» WORK ORDER: Start at the first line of the material. Repeat each line exactly through the one containing "conditions that fail.", then stop.
□ □ □ □ □
-- ==== Sys2Proof/Machine/Validate.lean ====
section
/-! DEFINITION. The commit checks 0x1 to 0x9 of R71 over one configuration bank, read through `rd`. Each check lists the
conditions that fail. The checks run in order, and the first that fails ends them; which of several failing conditions of
one check is named, the spec leaves open, and a free value picks it (log 22). -/

namespace Sys2Proof.Machine

open Sys2Proof

/-- A failing condition: the error, the address that ERR_ADDR names, and what the block's own error register holds: the
context and step of SCH_ERR, the monitor of WM_ERR, the ring code of HR_ERR. -/
structure Fail where
  err : Nat
  addr : Nat
  ctx : Option (Nat × Nat) := none
  mon : Option Nat := none
  ring : Option Nat := none
deriving DecidableEq, Repr, Inhabited

/-- A RANGE failure at an address, if it holds. -/
def failIf (c : Bool) (addr : Nat) : List Fail := if c then [{ err := errRange, addr }] else []

/-- A failure of one kind, if it holds. -/
def failAs (e : Nat) (c : Bool) (addr : Nat) : List Fail := if c then [{ err := e, addr }] else []

-- Rails of a bank

/-- The rails that rail `r` depends on under a bank (R30, R218, R223). -/
def depsIn (rd : Rd) (r : Nat) : Nat :=
  if followerIn rd r then 0
  else
    let sel := rd F.L_CFG_IN_SEL (r - 15)
    mOr (rd F.SQ_DEP_DEP r)
      (if r = 0 then 0 else if 15 ≤ r ∧ r ≤ 20 ∧ sel < 12 then 2 ^ (sel + 1) else 1)

/-- A rail belongs to the hold set (R225). -/
def holdIn (rd : Rd) (r : Nat) : Bool := r == 0 || rd F.SQ_CFG_HOLD r == 1

/-- A rail's VSET, VMIN and VMAX in mV; rail 0 and rails 21 to 23 take HDR_VSET for all three (R272). -/
def vsetIn (rd : Rd) (r : Nat) : Nat := rd (vsetFld r).1 (vsetFld r).2.1 * (vsetFld r).2.2
def vminIn (rd : Rd) (r : Nat) : Nat :=
  if r = 0 ∨ 21 ≤ r then vhdrOf rd else if r ≤ 12 then rd F.B_VLIM_VMIN (r - 1) * 5
  else if r ≤ 14 then rd F.X_VLIM_VMIN (r - 13) * 10 else rd F.L_VLIM_VMIN (r - 15) * 5
def vmaxIn (rd : Rd) (r : Nat) : Nat :=
  if r = 0 ∨ 21 ≤ r then vhdrOf rd else if r ≤ 12 then rd F.B_VLIM_VMAX (r - 1) * 5
  else if r ≤ 14 then rd F.X_VLIM_VMAX (r - 13) * 10 else rd F.L_VLIM_VMAX (r - 15) * 5

/-- A rail's committed limit in mA. -/
def ilimIn (rd : Rd) (r : Nat) : Nat :=
  if r = 0 then rd F.HDR_ILIM_ILIM 0 * 10 else if r ≤ 12 then rd F.B_ILIM_ILIM (r - 1)
  else if r ≤ 14 then rd F.X_ILIM_ILIM (r - 13) * 10 else if r ≤ 20 then rd F.L_ILIM_ILIM (r - 15)
  else rd F.S_CFG_ILIM (r - 21)

/-- The rails that are no followers under a bank. -/
def railsIn (rd : Rd) : List Nat := (List.range 24).filter (fun r => !followerIn rd r)

-- Check 0x1: contexts

/-- The contexts that are not DISABLED (R107). -/
def ctxsIn (rd : Rd) : List Nat := (List.range 128).filter (fun c => rd F.CTX_CFG_MODE c != 0)

/-- A RAIL_SET code lies within the limits that the bank commits for its rail (R107, R178). -/
def codeIn (rd : Rd) (r v : Nat) : Bool :=
  if r = 0 then within (1000, 1320) v
  else if r ≤ 12 then within (rd F.B_VLIM_VMIN (r - 1), rd F.B_VLIM_VMAX (r - 1)) v
  else if r ≤ 14 then within (rd F.X_VLIM_VMIN (r - 13), rd F.X_VLIM_VMAX (r - 13)) v
  else if r ≤ 20 then within (rd F.L_VLIM_VMIN (r - 15), rd F.L_VLIM_VMAX (r - 15)) v
  else false

/-- The converter of an ADC_BURST step has a block source stream with TRIG = STEP (R422, R423). -/
def burstIn (rd : Rd) (mc : Nat) : Bool := (blkStreams rd).any (fun i => i / 4 == mc && rd F.MS_CFG_TRIG i == 3)

/-- A step word that check 0x1 refuses (R107, R423). -/
def badStep (rd : Rd) (w : Nat) : Bool :=
  match stepKind w with
  | 0 => true
  | 1 => followerIn rd (bitsOf w 27 23)
  | 2 => followerIn rd (bitsOf w 27 23) || !codeIn rd (bitsOf w 27 23) (bitsOf w 15 0)
  | 4 => !burstIn rd (bitsOf w 27 27)
  | 8 => followerIn rd (bitsOf w 27 24 + 1)
  | _ => false

/-- A failure that SCH_ERR names (R108). -/
def ctxFail (e addr c n : Nat) : Fail := { err := e, addr, ctx := some (c, n) }

/-- The scheduler's part of check 0x1 (R107, R423). -/
def checkContexts (rd : Rd) : List Fail :=
  (ctxsIn rd).flatMap (fun c =>
    let steps := (progOf rd c).zipIdx.filterMap (fun w =>
      if badStep rd w.1 then some (ctxFail errRange (0x630 + 4 * w.2) c w.2) else none)
    let per := if rd F.CTX_PER_PERIOD c ≤ rd F.CTX_PER_MODULO c then [ctxFail errRange 0x614 c 0] else []
    let one := if rd F.CTX_CFG_ONESHOT c = 1 ∧ rd F.CTX_CFG_MODE c ≠ 2 then [ctxFail errRange 0x610 c 0] else []
    steps ++ per ++ one)

-- Check 0x1: power entry, header, X channels, LDOs, switches

/-- The power entry's part of check 0x1 (R130), and R217's bound on the feeds. -/
def checkEntry (rd : Rd) : List Fail :=
  failIf (rd F.FEED_CB_EN 0 == 0 && rd F.FEED_CB_EN 1 == 0) 0x834
  ++ (List.range 2).flatMap (fun i =>
    let en := rd F.FEED_CB_EN i == 1
    let sr := rd F.FEED_INRUSH_SR i
    let shunt := if i = 0 then rd F.PE_BOARD_SHUNT_A 0 else rd F.PE_BOARD_SHUNT_B 0
    let ov := rd F.FEED_WIN_OV i
    failIf (decide (2 * ov < rd F.FEED_WIN_UV i + rd F.FEED_WIN_UV_HYS i + 16)) (0x810 + 0x20 * i)
    ++ failIf (en && decide (12500 * rd F.FEED_CB_V_CB i < rd F.PE_BOARD_C_VSYS 0 * sr * shunt)) (0x818 + 0x20 * i)
    ++ failIf (en && decide (rd F.FEED_INRUSH_TMAX i * sr < 5 * ov)) (0x818 + 0x20 * i)
    ++ failIf (en && decide (rd F.FEED_WIN_UV i * 25 < rd F.HDR_VSET_VSET 0 + 200)) 0xA04)

/-- The X channels' part of check 0x1 (R211, R222). -/
def checkX (rd : Rd) (x : Nat) : List Fail :=
  let vset := rd F.X_VSET_VSET x
  let vmax := rd F.X_VLIM_VMAX x
  let vmin := rd F.X_VLIM_VMIN x
  let load := rd F.X_DECL_I_LOAD x
  let a := 0x40 * x
  failIf (decide (vmax < vmin)) (0xA88 + a)
  ++ failIf (!within (vmin, vmax) vset) (0xA84 + a)
  -- f_X / 10, and f_RHP / 5 with 1e12 / π
  ++ failIf (decide (6400000000 < rd F.X_CFG_FC x * 2500 * rd F.X_CFG_PERIOD x)
    || (decide (1000 < vmax) && decide (318309886183 < 25 * rd F.X_CFG_FC x * vmax * load * rd F.X_BOARD_L_DECL x)))
    (0xA80 + a)
  ++ failIf (decide (rd F.X_ILIM_ILIM x * 10 < load)) (0xA94 + a)

/-- An LDO's part of check 0x1 (R71, R214). -/
def checkLdo (old rd : Rd) (k : Nat) : List Fail :=
  let vmax := rd F.L_VLIM_VMAX k * 5
  let a := 0x10 * k
  let en := enabledIn rd (15 + k)
  let vin := match ldoInput rd k with | some r => vminIn rd r | none => vhdrOf rd
  failIf (decide (rd F.L_VLIM_VMAX k < rd F.L_VLIM_VMIN k)) (0xB04 + a)
  ++ failIf (!within (rd F.L_VLIM_VMIN k, rd F.L_VLIM_VMAX k) (rd F.L_CFG_VSET k)) (0xB00 + a)
  ++ failIf (match ldoInput rd k with
      | some r => followerIn rd r || (en && !enabledIn rd r)
      | none => false) (0xB00 + a)
  ++ failIf ((en || enabledIn old (15 + k)) && rd F.L_CFG_IN_SEL k != old F.L_CFG_IN_SEL k) (0xB00 + a)
  -- V_DO_L = 100 mV + 250 mΩ × I, both sides times 4
  ++ failIf (decide (4 * vin < 4 * vmax + 400 + rd F.L_ILIM_I_LOAD k)) (0xB04 + a)
  ++ failIf (decide (rd F.L_ILIM_ILIM k < rd F.L_ILIM_I_LOAD k)) (0xB08 + a)

/-- A load switch's part of check 0x1 (R216). -/
def checkSwitch (rd : Rd) (j : Nat) : List Fail :=
  let lim := rd F.S_CFG_ILIM j
  failIf (decide (lim < rd F.S_DECL_I_LOAD j)) (0xB74 + 0x10 * j)
  ++ failIf (decide (100 * lim < rd F.SQ_PRIME_B_C_OUT (21 + j) * rd F.SQ_PRIME_A_SR (21 + j))) (0x1508 + 0x20 * (21 + j))

/-- The header block's part of check 0x1 (R201, R211, R214, R216). -/
def checkHeader (old rd : Rd) : List Fail :=
  failIf (decide (6400000000 < rd F.HDR_CFG_FC 0 * 2500 * rd F.HDR_CFG_PERIOD 0)) 0xA00
  ++ (List.range 2).flatMap (checkX rd) ++ (List.range 6).flatMap (checkLdo old rd) ++ (List.range 3).flatMap (checkSwitch rd)

-- Check 0x1: B channels

/-- A B channel's part of check 0x1 (R193, R197). The address is that of the second field of the failing pair. -/
def checkB (old rd : Rd) (c : Nat) : List Fail :=
  let a := 0x80 * c
  let vmin := rd F.B_VLIM_VMIN c
  let vmax := rd F.B_VLIM_VMAX c
  let per := rd F.B_CFG_PERIOD c * 15625
  let either (r : Nat) : Bool := enabledIn rd r || enabledIn old r
  failIf (decide (vmax < vmin)) (0xC08 + a)
  ++ failIf (!within (vmin, vmax) (rd F.B_VSET_VSET c)) (0xC08 + a)
  ++ failIf (decide (vmin * 5 * per < 4000000 * (vhdrOf rd + 500))) (0xC00 + a)
  ++ failIf (decide (10000 * (per - 6000000) < vmax * 5 * per)) (0xC00 + a)
  ++ failIf (decide (2 * rd F.B_LOOP_SLOPE c * rd F.B_LOOP_L_DECL c < vmax * 5)) (0xC10 + a)
  ++ failIf (c % 2 == 0 && rd F.B_CFG_PAIR c != old F.B_CFG_PAIR c && (either (c + 1) || either (c + 2))) (0xC00 + a)
  ++ failIf (rd F.B_CFG_HICCUP_EN c == 1 && (List.range 24).any (fun q => inMask (depsIn rd q) (c + 1))) (0xC00 + a)
  ++ failIf (decide (rd F.B_ILIM_ILIM c < rd F.B_DECL_I_LOAD c)) (0xC0C + a)
  ++ failIf (decide (rd F.B_TEMP_T_SHUT c < rd F.B_TEMP_T_WARN c + 5)) (0xC30 + a)

/-- A follower's part of check 0x1 (R71): the settings that it takes from its leader (R173) match the paired rail's in the bank. Which
they are, DEDUCED (log 22): PERIOD, SLOPE, L_DECL, the limit and the temperature limits; PHASE is the leader's plus 32 by itself. -/
def checkFollower (rd : Rd) (c : Nat) : List Fail :=
  let a := 0x80 * c
  let apart (f : Fld) : Bool := rd f c != rd f (c - 1)
  failIf (apart F.B_CFG_PERIOD) (0xC00 + a) ++ failIf (apart F.B_ILIM_ILIM) (0xC0C + a)
  ++ failIf (apart F.B_LOOP_SLOPE || apart F.B_LOOP_L_DECL) (0xC10 + a)
  ++ failIf (apart F.B_TEMP_T_WARN || apart F.B_TEMP_T_SHUT) (0xC30 + a)

/-- The channels that are followers. -/
def followersIn (rd : Rd) : List Nat := (List.range 12).filter (fun c => followerIn rd (c + 1))

/-- The channels that are no followers. -/
def chansIn (rd : Rd) : List Nat := (List.range 12).filter (fun c => !followerIn rd (c + 1))

-- Check 0x1: sequencer

/-- The sequencer's part of check 0x1 (R245). -/
def checkSeq (rd : Rd) : List Fail :=
  let rails := railsIn rd
  let stand := rails.filter (fun r => rd F.SQ_CFG_STANDPIPE r == 1)
  let fol := maskOf 24 (followerIn rd)
  (match stand[6]? with | some r => failIf true (0x1504 + 0x20 * r) | none => [])
  ++ stand.flatMap (fun r => failIf (!holdIn rd r) (0x1504 + 0x20 * r))
  ++ (rails.filter (holdIn rd)).flatMap (fun r =>
    (railsOf (depsIn rd r)).flatMap (fun q => failIf (!holdIn rd q) (0x1504 + 0x20 * q)))
  ++ rails.flatMap (fun r => failIf (decide (mAnd (rd F.SQ_DEP_DEP r) fol ≠ 0)) (0x1500 + 0x20 * r))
□ □ □ □ □
» EXERCISE OUTPUT:
-- ==== Sys2Proof/Machine/Validate.lean ====
section
/-! DEFINITION. The commit checks 0x1 to 0x9 of R71 over one configuration bank, read through `rd`. Each check lists the
conditions that fail. The checks run in order, and the first that fails ends them; which of several failing conditions of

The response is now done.